**PROBLEM TO SOLVE**: Where does the string "RegIdx" appear? Copy every line of the entries below that holds it.

[Stored items from a collection]
-- ==== Sys2Proof/Laws/Safety.lean ====
section
/-! SUPPORT. The small lemmas of the notions the claims are stated in: legal configurations, terminal statuses, bytes that
stand in memory, and the updates that keep the invariant. -/

namespace Sys2Proof.Machine

/-! ## Configurations -/

theorem valid_iff (c : Config) :
    c.valid = true ↔ 1 ≤ c.memSize ∧ c.memSize ≤ 2 ^ 32 - 8 ∧ 1 ≤ c.regCount ∧ c.regCount ≤ 256 ∧
      c.codeCapacity ≤ c.memSize ∧ c.opcodeMap.valid = true := by
  simp only [Config.valid, Bool.and_eq_true, decide_eq_true_eq, and_assoc]

theorem hostValid_iff (c : Config) (h : HostParams) :
    h.valid c = true ↔ h.inputBase + h.inputCapacity ≤ c.memSize ∧ h.resultReg.toNat < c.regCount := by
  simp only [HostParams.valid, Bool.and_eq_true, decide_eq_true_eq]

theorem createInstance_of_valid {c : Config} {h : HostParams} (hc : c.valid = true) (hh : h.valid c = true) :
    createInstance c h = .next (State.resetWith c) := by
  simp [createInstance, hc, hh]

/-! ## Status -/

theorem State.terminal_eq_false (s : State) : s.terminal = false ↔ s.status = .ready ∨ s.status = .running := by
  unfold State.terminal
  cases s.status <;> simp

theorem State.terminal_eq_true (s : State) : s.terminal = true ↔ s.status = .halted ∨ s.status = .faulted := by
  unfold State.terminal
  cases s.status <;> simp

/-- Before the run has ended the stop reason is NONE. -/
theorem State.Inv.stopReason_none {s : State} (h : s.Inv) (ht : s.terminal = false) : s.stopReason = .none := by
  have hr := h.reason_ok
  rcases (State.terminal_eq_false s).mp ht with hs | hs <;> rw [hs] at hr <;>
    cases hsr : s.stopReason <;> rw [hsr] at hr <;> simp [Status.admits] at hr ⊢

/-! ## Addresses -/

theorem State.Inv.memSize_pos {s : State} (h : s.Inv) : 0 < s.cfg.memSize := ((valid_iff _).mp h.cfg_valid).1

/-- R54: a data address is inside memory. -/
theorem State.Inv.dataAddr_lt {s : State} (h : s.Inv) (ra : RegIdx) : s.dataAddr ra < s.cfg.memSize :=
  Nat.mod_lt _ h.memSize_pos

/-- R26, R103: an opcode is fetched inside memory. -/
theorem State.Inv.pc_lt_memSize {s : State} (h : s.Inv) (hp : s.pc.toNat < s.codeLen) : s.pc.toNat < s.cfg.memSize := by
  have h1 := h.codeLen_le
  have h2 := ((valid_iff _).mp h.cfg_valid).2.2.2.2.1
  omega

/-- Bytes that the fetch window shows stand in memory. -/
theorem State.holdsAt_of_window {s : State} {a : Nat} {bs : List Byte} (h : s.window bs.length a = bs) :
    s.HoldsAt a bs := by
  intro k b hk
  have hlt : k < bs.length := (List.getElem?_eq_some_iff.mp hk).1
  have hw := State.window_getElem? s bs.length a k
  rw [if_pos hlt, h, hk] at hw
  exact hw.symm

/-- A well-formed instruction's register operands name registers. -/
theorem lt_regCount_of_wf {i : Instr} {c : Config} (h : i.wf c = true) {r : RegIdx} (hr : r ∈ i.regs) :
    r.toNat < c.regCount := by
  simpa using List.all_eq_true.mp h r hr

/-! ## Updates that keep the invariant -/

theorem State.Inv.raise {s : State} (h : s.Inv) {r : StopReason} (hr : Status.faulted.admits r = true) :
    (s.raise r).Inv :=
  ⟨h.1, h.2, h.3, h.4, h.5, h.6, h.7, hr, h.9⟩

theorem State.Inv.haltWith {s : State} (h : s.Inv) {r : StopReason} (hr : Status.halted.admits r = true) :
    (s.haltWith r).Inv :=
  ⟨h.1, h.2, h.3, h.4, h.5, h.6, h.7, hr, h.9⟩

theorem State.Inv.setPc {s : State} (h : s.Inv) (v : Word) : (s.setPc v).Inv :=
  ⟨h.1, h.2, h.3, h.4, h.5, h.6, h.7, h.8, h.9⟩

theorem State.Inv.setFlag {s : State} (h : s.Inv) (b : Bool) : (s.setFlag b).Inv :=
  ⟨h.1, h.2, h.3, h.4, h.5, h.6, h.7, h.8, h.9⟩

theorem State.Inv.writeReg {s : State} (h : s.Inv) (r : RegIdx) (v : Word) : (s.writeReg r v).Inv :=
  ⟨h.1, by simpa using h.2, h.3, h.4, h.5, h.6, h.7, h.8, h.9⟩

theorem State.Inv.start {s : State} (h : s.Inv) (ht : s.terminal = false) : s.start.Inv :=
  ⟨h.1, h.2, h.3, h.4, h.5, h.6, h.7, by simp [h.stopReason_none ht, Status.admits], h.9⟩

theorem State.Inv.memWrite {s t : State} (h : s.Inv) {a : Nat} {v : Byte} (hw : s.memWrite a v = some t) : t.Inv := by
  obtain ⟨hlt, rfl⟩ := State.memWrite_eq_some hw
  exact ⟨h.1, h.2, h.3, h.4, h.5, Memory.wf_write h.6 a v, Memory.below_write h.7 hlt v, h.8, h.9⟩

end Sys2Proof.Machine
end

**FINISHED EXERCISE**:
theorem State.Inv.dataAddr_lt {s : State} (h : s.Inv) (ra : RegIdx) : s.dataAddr ra < s.cfg.memSize :=
theorem lt_regCount_of_wf {i : Instr} {c : Config} (h : i.wf c = true) {r : RegIdx} (hr : r ∈ i.regs) :
theorem State.Inv.writeReg {s : State} (h : s.Inv) (r : RegIdx) (v : Word) : (s.writeReg r v).Inv :=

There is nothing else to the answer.